The civil complaint, which was filed June 1 in the Tenth Judicial Circuit of Florida (Highlands County), claims OpenAI and Altman prioritized speed to market and commercial gain over user safety, disregarded repeated warnings from experts both inside and outside the company, and deployed a product that facilitates and encourages harm – including self-harm and violence – while falsely assuring users it was safe.

The complaint also alleges ChatGPT collects data from minors without meaningful parental oversight, causes behavioral addiction and cognitive harm, and is prone to dangerous errors that the company has actively downplayed.

“Today’s AI companies have largely assisted with the evolution of the digital playground,” FDLE Special Agent in Charge Mike Duffey said. “Protecting our children means teaching them to navigate not just the real people behind the screens, but the artificial minds engineered to mimic them.

“Parental vigilance must shift from simply monitoring who our children talk to, to ensuring they understand what they are talking to – because a machine programmed to please can never replace the safety of human boundaries.”

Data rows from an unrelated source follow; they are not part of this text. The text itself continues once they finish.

/-! ### State.dropTop -/

@[simp] theorem State.dropTop_cfg (s : State) : (s.dropTop).cfg = s.cfg := rfl
@[simp] theorem State.dropTop_v (s : State) : (s.dropTop).v = s.v := rfl
@[simp] theorem State.dropTop_i (s : State) : (s.dropTop).i = s.i := rfl
@[simp] theorem State.dropTop_pc (s : State) : (s.dropTop).pc = s.pc := rfl
@[simp] theorem State.dropTop_sp (s : State) : (s.dropTop).sp = BitVec.ofNat 16 (s.sp.toNat - 1) := rfl
@[simp] theorem State.dropTop_stack (s : State) : (s.dropTop).stack = s.stack := rfl
@[simp] theorem State.dropTop_dt (s : State) : (s.dropTop).dt = s.dt := rfl
@[simp] theorem State.dropTop_st (s : State) : (s.dropTop).st = s.st := rfl
@[simp] theorem State.dropTop_mem (s : State) : (s.dropTop).mem = s.mem := rfl
@[simp] theorem State.dropTop_fb (s : State) : (s.dropTop).fb = s.fb := rfl
@[simp] theorem State.dropTop_dirty (s : State) : (s.dropTop).dirty = s.dirty := rfl
@[simp] theorem State.dropTop_fullRedraw (s : State) : (s.dropTop).fullRedraw = s.fullRedraw := rfl
@[simp] theorem State.dropTop_keys (s : State) : (s.dropTop).keys = s.keys := rfl
@[simp] theorem State.dropTop_run (s : State) : (s.dropTop).run = s.run := rfl
@[simp] theorem State.dropTop_speed (s : State) : (s.dropTop).speed = s.speed := rfl
@[simp] theorem State.dropTop_event (s : State) : (s.dropTop).event = s.event := rfl
@[simp] theorem State.dropTop_draws (s : State) : (s.dropTop).draws = s.draws := rfl

/-! ### State.countDraw -/

@[simp] theorem State.countDraw_cfg (s : State) : (s.countDraw).cfg = s.cfg := rfl
@[simp] theorem State.countDraw_v (s : State) : (s.countDraw).v = s.v := rfl
@[simp] theorem State.countDraw_i (s : State) : (s.countDraw).i = s.i := rfl
@[simp] theorem State.countDraw_pc (s : State) : (s.countDraw).pc = s.pc := rfl
@[simp] theorem State.countDraw_sp (s : State) : (s.countDraw).sp = s.sp := rfl
@[simp] theorem State.countDraw_stack (s : State) : (s.countDraw).stack = s.stack := rfl
@[simp] theorem State.countDraw_dt (s : State) : (s.countDraw).dt = s.dt := rfl
@[simp] theorem State.countDraw_st (s : State) : (s.countDraw).st = s.st := rfl
@[simp] theorem State.countDraw_mem (s : State) : (s.countDraw).mem = s.mem := rfl
@[simp] theorem State.countDraw_fb (s : State) : (s.countDraw).fb = s.fb := rfl
@[simp] theorem State.countDraw_dirty (s : State) : (s.countDraw).dirty = s.dirty := rfl
@[simp] theorem State.countDraw_fullRedraw (s : State) : (s.countDraw).fullRedraw = s.fullRedraw := rfl
@[simp] theorem State.countDraw_keys (s : State) : (s.countDraw).keys = s.keys := rfl
@[simp] theorem State.countDraw_run (s : State) : (s.countDraw).run = s.run := rfl
@[simp] theorem State.countDraw_speed (s : State) : (s.countDraw).speed = s.speed := rfl
@[simp] theorem State.countDraw_event (s : State) : (s.countDraw).event = s.event := rfl
@[simp] theorem State.countDraw_draws (s : State) : (s.countDraw).draws = s.draws + 1 := rfl

/-! ### State.setDisplay -/

@[simp] theorem State.setDisplay_cfg (s : State) (d : Drawing) : (s.setDisplay d).cfg = s.cfg := rfl
@[simp] theorem State.setDisplay_v (s : State) (d : Drawing) : (s.setDisplay d).v = s.v := rfl
@[simp] theorem State.setDisplay_i (s : State) (d : Drawing) : (s.setDisplay d).i = s.i := rfl
@[simp] theorem State.setDisplay_pc (s : State) (d : Drawing) : (s.setDisplay d).pc = s.pc := rfl
@[simp] theorem State.setDisplay_sp (s : State) (d : Drawing) : (s.setDisplay d).sp = s.sp := rfl
@[simp] theorem State.setDisplay_stack (s : State) (d : Drawing) : (s.setDisplay d).stack = s.stack := rfl
@[simp] theorem State.setDisplay_dt (s : State) (d : Drawing) : (s.setDisplay d).dt = s.dt := rfl
@[simp] theorem State.setDisplay_st (s : State) (d : Drawing) : (s.setDisplay d).st = s.st := rfl
@[simp] theorem State.setDisplay_mem (s : State) (d : Drawing) : (s.setDisplay d).mem = s.mem := rfl
@[simp] theorem State.setDisplay_fb (s : State) (d : Drawing) : (s.setDisplay d).fb = d.fb := rfl
@[simp] theorem State.setDisplay_dirty (s : State) (d : Drawing) : (s.setDisplay d).dirty = d.dirty := rfl
@[simp] theorem State.setDisplay_fullRedraw (s : State) (d : Drawing) : (s.setDisplay d).fullRedraw = s.fullRedraw := rfl
@[simp] theorem State.setDisplay_keys (s : State) (d : Drawing) : (s.setDisplay d).keys = s.keys := rfl
@[simp] theorem State.setDisplay_run (s : State) (d : Drawing) : (s.setDisplay d).run = s.run := rfl
@[simp] theorem State.setDisplay_speed (s : State) (d : Drawing) : (s.setDisplay d).speed = s.speed := rfl
@[simp] theorem State.setDisplay_event (s : State) (d : Drawing) : (s.setDisplay d).event = s.event := rfl
@[simp] theorem State.setDisplay_draws (s : State) (d : Drawing) : (s.setDisplay d).draws = s.draws := rfl

/-! ### State.setKey -/

@[simp] theorem State.setKey_cfg (s : State) (k : Nat) (b : Bool) : (s.setKey k b).cfg = s.cfg := rfl
@[simp] theorem State.setKey_v (s : State) (k : Nat) (b : Bool) : (s.setKey k b).v = s.v := rfl
@[simp] theorem State.setKey_i (s : State) (k : Nat) (b : Bool) : (s.setKey k b).i = s.i := rfl
@[simp] theorem State.setKey_pc (s : State) (k : Nat) (b : Bool) : (s.setKey k b).pc = s.pc := rfl
@[simp] theorem State.setKey_sp (s : State) (k : Nat) (b : Bool) : (s.setKey k b).sp = s.sp := rfl
@[simp] theorem State.setKey_stack (s : State) (k : Nat) (b : Bool) : (s.setKey k b).stack = s.stack := rfl
@[simp] theorem State.setKey_dt (s : State) (k : Nat) (b : Bool) : (s.setKey k b).dt = s.dt := rfl
@[simp] theorem State.setKey_st (s : State) (k : Nat) (b : Bool) : (s.setKey k b).st = s.st := rfl
@[simp] theorem State.setKey_mem (s : State) (k : Nat) (b : Bool) : (s.setKey k b).mem = s.mem := rfl
@[simp] theorem State.setKey_fb (s : State) (k : Nat) (b : Bool) : (s.setKey k b).fb = s.fb := rfl
@[simp] theorem State.setKey_dirty (s : State) (k : Nat) (b : Bool) : (s.setKey k b).dirty = s.dirty := rfl
@[simp] theorem State.setKey_fullRedraw (s : State) (k : Nat) (b : Bool) : (s.setKey k b).fullRedraw = s.fullRedraw := rfl
@[simp] theorem State.setKey_keys (s : State) (k : Nat) (b : Bool) : (s.setKey k b).keys = s.keys.setIfInBounds k b := rfl
@[simp] theorem State.setKey_run (s : State) (k : Nat) (b : Bool) : (s.setKey k b).run = s.run := rfl
@[simp] theorem State.setKey_speed (s : State) (k : Nat) (b : Bool) : (s.setKey k b).speed = s.speed := rfl
@[simp] theorem State.setKey_event (s : State) (k : Nat) (b : Bool) : (s.setKey k b).event = s.event := rfl
@[simp] theorem State.setKey_draws (s : State) (k : Nat) (b : Bool) : (s.setKey k b).draws = s.draws := rfl

/-! ### timerDecrement -/

@[simp] theorem timerDecrement_cfg (s : State) : (timerDecrement s).cfg = s.cfg := rfl
@[simp] theorem timerDecrement_v (s : State) : (timerDecrement s).v = s.v := rfl
@[simp] theorem timerDecrement_i (s : State) : (timerDecrement s).i = s.i := rfl
@[simp] theorem timerDecrement_pc (s : State) : (timerDecrement s).pc = s.pc := rfl
@[simp] theorem timerDecrement_sp (s : State) : (timerDecrement s).sp = s.sp := rfl
@[simp] theorem timerDecrement_stack (s : State) : (timerDecrement s).stack = s.stack := rfl
@[simp] theorem timerDecrement_dt (s : State) : (timerDecrement s).dt = countDown s.dt := rfl
@[simp] theorem timerDecrement_st (s : State) : (timerDecrement s).st = countDown s.st := rfl
@[simp] theorem timerDecrement_mem (s : State) : (timerDecrement s).mem = s.mem := rfl
@[simp] theorem timerDecrement_fb (s : State) : (timerDecrement s).fb = s.fb := rfl
@[simp] theorem timerDecrement_dirty (s : State) : (timerDecrement s).dirty = s.dirty := rfl
@[simp] theorem timerDecrement_fullRedraw (s : State) : (timerDecrement s).fullRedraw = s.fullRedraw := rfl
@[simp] theorem timerDecrement_keys (s : State) : (timerDecrement s).keys = s.keys := rfl
@[simp] theorem timerDecrement_run (s : State) : (timerDecrement s).run = s.run := rfl
@[simp] theorem timerDecrement_speed (s : State) : (timerDecrement s).speed = s.speed := rfl
@[simp] theorem timerDecrement_event (s : State) : (timerDecrement s).event = s.event := rfl
@[simp] theorem timerDecrement_draws (s : State) : (timerDecrement s).draws = s.draws := rfl

/-! ### clearDisplay -/

@[simp] theorem clearDisplay_cfg (s : State) : (clearDisplay s).cfg = s.cfg := rfl
@[simp] theorem clearDisplay_v (s : State) : (clearDisplay s).v = s.v := rfl
@[simp] theorem clearDisplay_i (s : State) : (clearDisplay s).i = s.i := rfl
@[simp] theorem clearDisplay_pc (s : State) : (clearDisplay s).pc = s.pc := rfl
@[simp] theorem clearDisplay_sp (s : State) : (clearDisplay s).sp = s.sp := rfl
@[simp] theorem clearDisplay_stack (s : State) : (clearDisplay s).stack = s.stack := rfl
@[simp] theorem clearDisplay_dt (s : State) : (clearDisplay s).dt = s.dt := rfl
@[simp] theorem clearDisplay_st (s : State) : (clearDisplay s).st = s.st := rfl
@[simp] theorem clearDisplay_mem (s : State) : (clearDisplay s).mem = s.mem := rfl
@[simp] theorem clearDisplay_fb (s : State) : (clearDisplay s).fb = Grid.blank := rfl
@[simp] theorem clearDisplay_dirty (s : State) : (clearDisplay s).dirty = Grid.blank := rfl
@[simp] theorem clearDisplay_fullRedraw (s : State) : (clearDisplay s).fullRedraw = true := rfl
@[simp] theorem clearDisplay_keys (s : State) : (clearDisplay s).keys = s.keys := rfl
@[simp] theorem clearDisplay_run (s : State) : (clearDisplay s).run = s.run := rfl
@[simp] theorem clearDisplay_speed (s : State) : (clearDisplay s).speed = s.speed := rfl
@[simp] theorem clearDisplay_event (s : State) : (clearDisplay s).event = s.event := rfl
@[simp] theorem clearDisplay_draws (s : State) : (clearDisplay s).draws = s.draws := rfl

end Sys2Proof.Machine
end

Florida law prohibits unfair and defective trade practices. The complaint alleges OpenAI’s conduct causes ongoing harm to Floridians and demands accountability. The state seeks damages on behalf of the people of Florida and an end to the deceptive and dangerous practices outlined in the complaint.

In April, the Office of Statewide Prosecution launched a criminal investigation after prosecutors reviewed chat logs between ChatGPT and Phoenix Ikner, the gunman who opened fire at Florida State University on April 17, 2025, claiming two lives and injuring several others. The criminal investigation is ongoing.